» **REQUIRED ACTION**: Throughout the listing that follows, find each line with the word "bytes" and copy it.
-- -- --
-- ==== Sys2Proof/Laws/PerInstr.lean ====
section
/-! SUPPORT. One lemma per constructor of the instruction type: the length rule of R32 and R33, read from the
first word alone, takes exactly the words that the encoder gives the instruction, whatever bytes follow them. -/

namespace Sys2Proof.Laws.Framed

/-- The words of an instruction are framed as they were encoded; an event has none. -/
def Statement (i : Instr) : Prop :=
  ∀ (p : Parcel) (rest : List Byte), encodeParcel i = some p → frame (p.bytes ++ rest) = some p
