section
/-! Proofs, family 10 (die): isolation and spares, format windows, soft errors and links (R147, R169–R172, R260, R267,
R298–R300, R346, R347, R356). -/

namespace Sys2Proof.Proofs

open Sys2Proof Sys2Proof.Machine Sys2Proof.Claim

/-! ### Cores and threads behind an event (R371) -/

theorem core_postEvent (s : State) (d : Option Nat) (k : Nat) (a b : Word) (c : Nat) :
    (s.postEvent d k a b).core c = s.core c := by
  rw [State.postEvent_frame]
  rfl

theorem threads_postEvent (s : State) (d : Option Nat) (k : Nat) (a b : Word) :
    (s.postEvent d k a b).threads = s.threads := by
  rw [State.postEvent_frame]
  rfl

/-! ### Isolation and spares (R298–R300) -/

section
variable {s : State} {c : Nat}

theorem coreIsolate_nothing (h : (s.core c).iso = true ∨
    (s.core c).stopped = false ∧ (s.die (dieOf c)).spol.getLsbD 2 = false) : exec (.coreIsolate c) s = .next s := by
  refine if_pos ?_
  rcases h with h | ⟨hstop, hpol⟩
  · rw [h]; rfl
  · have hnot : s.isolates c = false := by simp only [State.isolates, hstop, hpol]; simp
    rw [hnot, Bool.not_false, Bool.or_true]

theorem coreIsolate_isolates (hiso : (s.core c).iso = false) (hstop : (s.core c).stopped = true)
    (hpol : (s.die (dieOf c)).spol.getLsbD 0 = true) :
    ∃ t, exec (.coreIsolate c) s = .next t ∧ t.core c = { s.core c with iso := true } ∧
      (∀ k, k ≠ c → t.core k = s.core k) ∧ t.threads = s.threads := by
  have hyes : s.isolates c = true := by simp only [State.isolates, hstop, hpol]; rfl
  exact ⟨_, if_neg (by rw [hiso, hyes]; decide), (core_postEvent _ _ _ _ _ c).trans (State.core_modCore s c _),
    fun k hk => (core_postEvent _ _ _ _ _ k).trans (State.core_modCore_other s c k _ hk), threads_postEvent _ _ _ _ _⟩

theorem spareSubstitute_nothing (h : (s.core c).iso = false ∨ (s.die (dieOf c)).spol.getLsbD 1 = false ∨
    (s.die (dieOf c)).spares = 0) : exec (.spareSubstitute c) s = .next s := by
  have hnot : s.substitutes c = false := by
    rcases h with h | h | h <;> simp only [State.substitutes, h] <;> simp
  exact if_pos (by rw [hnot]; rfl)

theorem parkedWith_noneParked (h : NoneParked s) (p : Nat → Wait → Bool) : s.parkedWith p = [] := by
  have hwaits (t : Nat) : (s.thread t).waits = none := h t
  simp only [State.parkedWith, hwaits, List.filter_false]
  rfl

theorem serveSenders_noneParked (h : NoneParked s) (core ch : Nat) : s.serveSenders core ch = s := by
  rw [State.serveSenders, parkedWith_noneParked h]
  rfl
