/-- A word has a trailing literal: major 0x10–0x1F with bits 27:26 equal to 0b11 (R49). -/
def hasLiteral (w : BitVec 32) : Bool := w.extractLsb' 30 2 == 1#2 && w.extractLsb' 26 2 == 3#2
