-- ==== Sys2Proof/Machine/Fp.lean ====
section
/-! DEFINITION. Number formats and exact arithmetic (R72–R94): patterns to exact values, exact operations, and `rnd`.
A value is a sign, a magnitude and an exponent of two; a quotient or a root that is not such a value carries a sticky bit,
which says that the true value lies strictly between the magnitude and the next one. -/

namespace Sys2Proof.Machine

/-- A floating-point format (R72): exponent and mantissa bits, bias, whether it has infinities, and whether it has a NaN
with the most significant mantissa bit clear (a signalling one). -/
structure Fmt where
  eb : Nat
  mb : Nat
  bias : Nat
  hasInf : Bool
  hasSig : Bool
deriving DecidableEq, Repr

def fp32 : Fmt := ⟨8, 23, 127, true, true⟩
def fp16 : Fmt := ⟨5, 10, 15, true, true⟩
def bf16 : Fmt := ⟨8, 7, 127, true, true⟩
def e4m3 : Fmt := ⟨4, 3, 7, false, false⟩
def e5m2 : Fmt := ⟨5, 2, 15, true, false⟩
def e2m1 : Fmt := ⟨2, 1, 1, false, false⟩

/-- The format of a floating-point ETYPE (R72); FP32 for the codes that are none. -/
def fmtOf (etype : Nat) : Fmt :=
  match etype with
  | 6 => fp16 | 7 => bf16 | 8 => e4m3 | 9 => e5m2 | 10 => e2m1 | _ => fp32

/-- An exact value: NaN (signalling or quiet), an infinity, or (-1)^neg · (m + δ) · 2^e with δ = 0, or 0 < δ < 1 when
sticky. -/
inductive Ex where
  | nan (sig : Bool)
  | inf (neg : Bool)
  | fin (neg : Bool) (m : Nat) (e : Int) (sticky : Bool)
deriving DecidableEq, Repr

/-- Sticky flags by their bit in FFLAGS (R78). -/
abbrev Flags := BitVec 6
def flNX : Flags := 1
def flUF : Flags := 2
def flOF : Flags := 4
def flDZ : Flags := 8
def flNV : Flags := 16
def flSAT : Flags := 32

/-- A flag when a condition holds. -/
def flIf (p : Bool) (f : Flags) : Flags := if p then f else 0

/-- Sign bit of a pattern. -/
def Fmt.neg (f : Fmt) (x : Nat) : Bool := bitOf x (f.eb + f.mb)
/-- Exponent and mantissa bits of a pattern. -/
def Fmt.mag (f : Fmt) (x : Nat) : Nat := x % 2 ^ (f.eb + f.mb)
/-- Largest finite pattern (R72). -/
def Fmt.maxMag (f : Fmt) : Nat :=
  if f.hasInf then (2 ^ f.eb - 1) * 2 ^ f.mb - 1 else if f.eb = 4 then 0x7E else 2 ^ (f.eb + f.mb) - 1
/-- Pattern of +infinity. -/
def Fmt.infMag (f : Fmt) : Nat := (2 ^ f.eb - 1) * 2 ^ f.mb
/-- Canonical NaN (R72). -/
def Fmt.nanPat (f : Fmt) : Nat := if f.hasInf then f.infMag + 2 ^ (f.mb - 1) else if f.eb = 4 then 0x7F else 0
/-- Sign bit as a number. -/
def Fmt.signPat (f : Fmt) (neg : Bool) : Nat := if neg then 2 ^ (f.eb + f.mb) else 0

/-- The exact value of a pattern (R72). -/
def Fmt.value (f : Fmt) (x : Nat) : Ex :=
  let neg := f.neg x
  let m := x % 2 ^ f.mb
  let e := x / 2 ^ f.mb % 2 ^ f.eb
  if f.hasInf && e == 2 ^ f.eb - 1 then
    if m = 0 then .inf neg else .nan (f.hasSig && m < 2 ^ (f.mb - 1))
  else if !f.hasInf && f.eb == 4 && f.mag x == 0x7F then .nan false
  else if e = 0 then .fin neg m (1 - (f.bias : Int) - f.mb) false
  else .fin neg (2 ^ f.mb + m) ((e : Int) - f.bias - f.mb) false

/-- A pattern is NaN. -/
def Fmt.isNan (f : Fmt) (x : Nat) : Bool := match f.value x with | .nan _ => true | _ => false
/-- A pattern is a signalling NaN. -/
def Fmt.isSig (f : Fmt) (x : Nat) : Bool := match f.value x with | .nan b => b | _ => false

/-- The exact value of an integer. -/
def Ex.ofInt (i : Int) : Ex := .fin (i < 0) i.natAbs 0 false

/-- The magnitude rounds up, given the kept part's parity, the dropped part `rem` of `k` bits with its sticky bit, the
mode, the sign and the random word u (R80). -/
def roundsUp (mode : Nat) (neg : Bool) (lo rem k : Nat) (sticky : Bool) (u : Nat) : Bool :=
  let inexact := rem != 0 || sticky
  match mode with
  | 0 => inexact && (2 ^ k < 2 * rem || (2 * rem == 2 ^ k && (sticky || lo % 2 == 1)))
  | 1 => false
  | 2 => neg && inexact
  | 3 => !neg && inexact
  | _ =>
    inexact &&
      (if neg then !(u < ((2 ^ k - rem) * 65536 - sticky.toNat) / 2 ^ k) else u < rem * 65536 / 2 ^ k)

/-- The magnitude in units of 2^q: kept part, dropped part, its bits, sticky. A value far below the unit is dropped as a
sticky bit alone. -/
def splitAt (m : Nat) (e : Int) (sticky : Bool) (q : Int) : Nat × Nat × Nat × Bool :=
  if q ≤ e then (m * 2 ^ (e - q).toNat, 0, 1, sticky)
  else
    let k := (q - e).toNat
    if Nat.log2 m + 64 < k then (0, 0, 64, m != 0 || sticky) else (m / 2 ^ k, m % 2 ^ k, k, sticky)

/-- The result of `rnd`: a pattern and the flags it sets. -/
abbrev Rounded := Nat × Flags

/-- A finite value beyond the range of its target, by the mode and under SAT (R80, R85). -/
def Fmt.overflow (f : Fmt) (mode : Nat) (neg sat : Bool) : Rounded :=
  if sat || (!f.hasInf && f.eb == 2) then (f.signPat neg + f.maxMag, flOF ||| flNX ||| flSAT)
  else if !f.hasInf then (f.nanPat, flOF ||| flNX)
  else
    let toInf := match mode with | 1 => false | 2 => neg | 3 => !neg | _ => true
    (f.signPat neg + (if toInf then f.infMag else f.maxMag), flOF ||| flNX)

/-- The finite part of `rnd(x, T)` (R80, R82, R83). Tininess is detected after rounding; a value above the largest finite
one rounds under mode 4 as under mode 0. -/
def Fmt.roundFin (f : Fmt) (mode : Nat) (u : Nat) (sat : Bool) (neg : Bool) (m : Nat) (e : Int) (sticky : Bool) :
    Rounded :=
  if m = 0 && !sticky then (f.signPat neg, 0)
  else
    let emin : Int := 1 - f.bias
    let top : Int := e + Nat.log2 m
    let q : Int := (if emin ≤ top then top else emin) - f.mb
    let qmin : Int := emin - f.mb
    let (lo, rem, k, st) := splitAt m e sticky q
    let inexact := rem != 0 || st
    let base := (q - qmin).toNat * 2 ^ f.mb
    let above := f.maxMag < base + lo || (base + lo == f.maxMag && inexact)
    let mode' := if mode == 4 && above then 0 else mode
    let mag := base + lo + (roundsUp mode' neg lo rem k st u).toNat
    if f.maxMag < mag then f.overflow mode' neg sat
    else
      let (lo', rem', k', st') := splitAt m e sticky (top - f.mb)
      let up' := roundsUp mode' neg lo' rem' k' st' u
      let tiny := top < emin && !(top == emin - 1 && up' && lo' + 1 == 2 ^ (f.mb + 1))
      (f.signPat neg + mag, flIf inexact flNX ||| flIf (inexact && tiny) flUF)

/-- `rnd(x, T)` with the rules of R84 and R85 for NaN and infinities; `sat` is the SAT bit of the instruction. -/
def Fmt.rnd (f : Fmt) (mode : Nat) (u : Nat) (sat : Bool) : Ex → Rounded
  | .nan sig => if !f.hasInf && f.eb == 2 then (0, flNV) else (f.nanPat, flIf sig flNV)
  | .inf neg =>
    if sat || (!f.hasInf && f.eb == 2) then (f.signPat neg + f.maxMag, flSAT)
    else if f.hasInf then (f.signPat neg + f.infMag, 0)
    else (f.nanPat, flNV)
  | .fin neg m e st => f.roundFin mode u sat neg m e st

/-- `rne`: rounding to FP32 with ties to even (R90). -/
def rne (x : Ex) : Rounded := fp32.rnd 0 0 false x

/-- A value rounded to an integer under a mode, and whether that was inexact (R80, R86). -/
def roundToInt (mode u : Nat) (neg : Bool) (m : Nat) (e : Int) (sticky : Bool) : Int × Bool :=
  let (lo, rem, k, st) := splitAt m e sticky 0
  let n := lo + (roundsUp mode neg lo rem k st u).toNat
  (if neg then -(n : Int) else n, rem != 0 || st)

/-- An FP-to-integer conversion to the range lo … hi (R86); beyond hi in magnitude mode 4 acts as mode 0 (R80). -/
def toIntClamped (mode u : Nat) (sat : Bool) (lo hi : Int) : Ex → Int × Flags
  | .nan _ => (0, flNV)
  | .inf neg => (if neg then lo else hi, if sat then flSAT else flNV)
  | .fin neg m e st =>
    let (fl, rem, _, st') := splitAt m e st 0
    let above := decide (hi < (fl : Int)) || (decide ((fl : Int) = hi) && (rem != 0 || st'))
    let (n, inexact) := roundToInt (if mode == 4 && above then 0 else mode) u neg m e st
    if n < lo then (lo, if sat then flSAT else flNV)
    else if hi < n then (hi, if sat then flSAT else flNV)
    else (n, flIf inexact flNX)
-- -- --
» **ANSWER BOX**:
first word alone, takes exactly the words that the encoder gives the instruction, whatever bytes follow them. -/
  ∀ (p : Parcel) (rest : List Byte), encodeParcel i = some p → frame (p.bytes ++ rest) = some p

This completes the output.